# Elvira Build up



## WhittlePlastic (Mar 26, 2005)

Here is our rendition of Elvira's head. We are still working of the rest of the kit, but I thought we show how the head is coming.


----------



## Lou Dalmaso (Jul 13, 2004)

fantastic!

how are you able to paint in such tiny detail? microscope?


----------



## rkoenn (Dec 18, 2007)

That is gorgeous, just like the real lady. You really did wonders on that face. Without the hair on it really gives you a scare, doesn't it! It is a really nice kit and really well done by Moeius.


----------



## WhittlePlastic (Mar 26, 2005)

Lou Dalmaso said:


> fantastic!
> 
> how are you able to paint in such tiny detail? microscope?

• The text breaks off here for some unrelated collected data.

/-- Loss of retention (R150): the named bytes take the named values, the last where one is named twice, and
nothing else changes; a byte the spec does not give is a fault (assumption log 24). -/
def Obligations.RetentionLossChanges : Prop :=
  ∀ (s : State) (area : Nat) (changes : List (Nat × Byte)), Memory.wf s.store.mem = true →
    (area < 8 → (∀ p ∈ changes, p.1 < 4096) →
      ∃ t : State, exec (.retentionLoss area changes) s = .next t ∧
        t = { s with store := { s.store with mem := t.store.mem } } ∧
        ∀ x, memRead t.store.mem x =
          match changes.reverse.find? fun p => 4096 * area + p.1 == x with
          | some p => p.2
          | none => memRead s.store.mem x) ∧
    (8 ≤ area ∨ (∃ p ∈ changes, 4096 ≤ p.1) →
      exec (.retentionLoss area changes) s = .fault .noSuchByte)

/-! The loader. -/

/-- LOAD (R170, R171): the checks of Table 10-1 in their order, and the acceptance: the context, the slot-use
set reserved, the channel LOADING with its report, the engine READING, and nothing else. -/
def Obligations.LoadAccepted : Prop :=
  ∀ (s : State) (r : Req) (area channel start : Byte), s.takes r .load [area, channel, start] →
    let e := s.frameEnds r.pins
    (8 ≤ area.toNat ∨ 2 ≤ channel.toNat ∨ 2 ≤ start.toNat → exec (.load r area channel start) s =
      .next (e.replied r .load [area, channel, start] [0x11#8])) ∧
    ∀ (a : Fin 8) (c : Chan) (st : Bool), a.val = area.toNat → chanCode c = channel →
      boolCode st = start → e.store.engine = .idle →
      ((e.store.dir a).st ≠ .valid → exec (.load r area channel start) s =
        .next (e.replied r .load [area, channel, start] [0x32#8])) ∧
      ((e.store.dir a).st = .valid → (e.chan c).st ≠ .idle → exec (.load r area channel start) s =
        .next (e.replied r .load [area, channel, start] [0x25#8])) ∧
      (∀ rec : CommitRec, (e.store.dir a).st = .valid → (e.store.dir a).commit = some rec →
        (e.chan c).st = .idle →
        ∃ t : State, exec (.load r area channel start) s =
            .next (t.replied r .load [area, channel, start] [0x01#8]) ∧
          t.loader = { e.loader with
            ctx := some { area := a, chan := c, start := st, seq := r.seq }, staging := [] } ∧
          (∀ i : Fin 48, t.slot i = { e.slot i with reserved := rec.slotUse.getLsbD i.val }) ∧
          t.chan c = { e.chan c with st := .loading } ∧
          t.chan (chanOther c) = e.chan (chanOther c) ∧
          t.store = { e.store with engine := .reading } ∧
          t.reports = e.reports.make (.channelState c .loading) ∧ t.epoch = e.epoch ∧
          t.link = e.link)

At my age, I double up on the reading glasses.


----------



## Xenodyssey (Aug 27, 2008)

Really nice shading on her face. I really like the graduation of her eyeshadow and the tint of blsuh on her cheek.

In my case when doing fine detail my glasses get pushed up on my forehead and I hold the piece 6 inches from my nose!


----------



## PF Flyer (Jun 24, 2008)

Stunning! Great job on a face that is not at all easy to get right.


----------



## WhittlePlastic (Mar 26, 2005)

Here is an update on my Elvira build-up. More pictures to follow soon!


----------



## Xenodyssey (Aug 27, 2008)

Good risque posing and I like how you have done her stockings.


----------



## nautilusnut (Jul 9, 2008)

Very nice!


----------



## WhittlePlastic (Mar 26, 2005)

Xenodyssey said:


> Good risque posing and I like how you have done her stockings.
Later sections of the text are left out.